▶ Exercise requirements: Set down all of the data exactly as it appears.

Extracted entries Start Marker

/-- `CLK_TREF.FOUND` takes `f`, and PLL 1 is derived from it at the basic level (R57, R60). -/
def setFound (f : Nat) (s : State) : State :=
  let s1 := s.set CLK_TREF.FOUND f
  if s1.flag CLK_LEVEL.EXPERT then s1 else s1.set CLK_PLL.reg (pllDerived (ref25 s1) 1) 1

/-- A measurement of `TREF` (R57, R58): true when a frequency is accepted. At the expert level none is made, and `TREF` has
only to be present (R732). -/
def measureTref (edges : Nat) (s0 : State) : Bool × State :=
  let s := s0.set CLK_STATUS.TREF (b2n (edges != 0))
  if s.flag CLK_LEVEL.EXPERT then (edges != 0, s)
  else
    let f := trefFreq edges
    let want := s.get CLK_TREF.FREQ
    let ok := if want == 1 || want == 2 then f == want else f != 0
    if ok then (true, (setFound f s).endRun 0x0309 0) else (false, (setFound 0 s).logRun 0x0309 0)

/-- The `CLK_TIME` and `CLK_ENC` resets are released together (R44, R54). -/
def timeRelease (s : State) : State :=
  let s1 : State := { s with clk := { s.clk with timeUp := true, timeUnlock := false } }
  requestEpoch ((setLock 1 true (usePll 1 s1)).endRun 0x0309 0)

/-- The time domains may be released. -/
def timeReady (s : State) : Bool := s.clk.coreUp && !s.clk.timeUp && !s.flag CLK_RST.TIME

/-- An attempt to release the time domains with `edges` of `TREF` counted (R54, R58). -/
def tryTime (edges : Nat) (locked : Bool) (s : State) : State :=
  if !timeReady s then s
  else
    let (ok, s1) := measureTref edges s
    if ok && locked then timeRelease s1 else s1

/-- A pulse of an output and its consumer are lost with the domain (R56). -/
def dropOutputs (s0 : State) : State :=
  let s := seeGuards s0
  let s1 : State := { s with out := { s.out with
    trigs := s.out.trigs.map (fun e => (e.1, { e.2 with pulse := none }))
    strobes := s.out.strobes.map (fun e => (e.1, { e.2 with pulse := none })) } }
  (List.range 24).foldl (fun t k => if conBusy t (0x48 + k) then setBusy (0x48 + k) false t else t) s1

/-- The `CLK_TIME` and `CLK_ENC` resets are asserted (R56, R58, R69, R70, R133): events and pulses in flight are lost, and
STANDBY is forced. -/
def timeDown (s : State) : State :=
  if !s.clk.timeUp then s
  else
    let s1 := dropOutputs s
    let s2 : State := { s1 with
      fired := s1.fired.filter (fun f => prodDomain s1 f.prod != 1 && prodDomain s1 f.prod != 2)
      btm := { s1.btm with busy := s1.btm.busy.filter (fun e => !within e.1 0x100 0x200) }
      clk := { s1.clk with timeUp := false, timeUnlock := false } }
    forceStandby (((setLock 1 false s2).set CLK_STATUS.HOLDOVER 0).set OUT_CALSTAT.LOCK 0)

Extracted entries End Marker

▶ Exercise response:
/-- `CLK_TREF.FOUND` takes `f`, and PLL 1 is derived from it at the basic level (R57, R60). -/
def setFound (f : Nat) (s : State) : State :=
  let s1 := s.set CLK_TREF.FOUND f
  if s1.flag CLK_LEVEL.EXPERT then s1 else s1.set CLK_PLL.reg (pllDerived (ref25 s1) 1) 1

/-- A measurement of `TREF` (R57, R58): true when a frequency is accepted. At the expert level none is made, and `TREF` has
only to be present (R732). -/
def measureTref (edges : Nat) (s0 : State) : Bool × State :=
  let s := s0.set CLK_STATUS.TREF (b2n (edges != 0))
  if s.flag CLK_LEVEL.EXPERT then (edges != 0, s)
  else
    let f := trefFreq edges
    let want := s.get CLK_TREF.FREQ
    let ok := if want == 1 || want == 2 then f == want else f != 0
    if ok then (true, (setFound f s).endRun 0x0309 0) else (false, (setFound 0 s).logRun 0x0309 0)

/-- The `CLK_TIME` and `CLK_ENC` resets are released together (R44, R54). -/
def timeRelease (s : State) : State :=
  let s1 : State := { s with clk := { s.clk with timeUp := true, timeUnlock := false } }
  requestEpoch ((setLock 1 true (usePll 1 s1)).endRun 0x0309 0)

/-- The time domains may be released. -/
def timeReady (s : State) : Bool := s.clk.coreUp && !s.clk.timeUp && !s.flag CLK_RST.TIME

/-- An attempt to release the time domains with `edges` of `TREF` counted (R54, R58). -/
def tryTime (edges : Nat) (locked : Bool) (s : State) : State :=
  if !timeReady s then s
  else
    let (ok, s1) := measureTref edges s
    if ok && locked then timeRelease s1 else s1

/-- A pulse of an output and its consumer are lost with the domain (R56). -/
def dropOutputs (s0 : State) : State :=
  let s := seeGuards s0
  let s1 : State := { s with out := { s.out with
    trigs := s.out.trigs.map (fun e => (e.1, { e.2 with pulse := none }))
    strobes := s.out.strobes.map (fun e => (e.1, { e.2 with pulse := none })) } }
  (List.range 24).foldl (fun t k => if conBusy t (0x48 + k) then setBusy (0x48 + k) false t else t) s1

/-- The `CLK_TIME` and `CLK_ENC` resets are asserted (R56, R58, R69, R70, R133): events and pulses in flight are lost, and
STANDBY is forced. -/
def timeDown (s : State) : State :=
  if !s.clk.timeUp then s
  else
    let s1 := dropOutputs s
    let s2 : State := { s1 with
      fired := s1.fired.filter (fun f => prodDomain s1 f.prod != 1 && prodDomain s1 f.prod != 2)
      btm := { s1.btm with busy := s1.btm.busy.filter (fun e => !within e.1 0x100 0x200) }
      clk := { s1.clk with timeUp := false, timeUnlock := false } }
    forceStandby (((setLock 1 false s2).set CLK_STATUS.HOLDOVER 0).set OUT_CALSTAT.LOCK 0)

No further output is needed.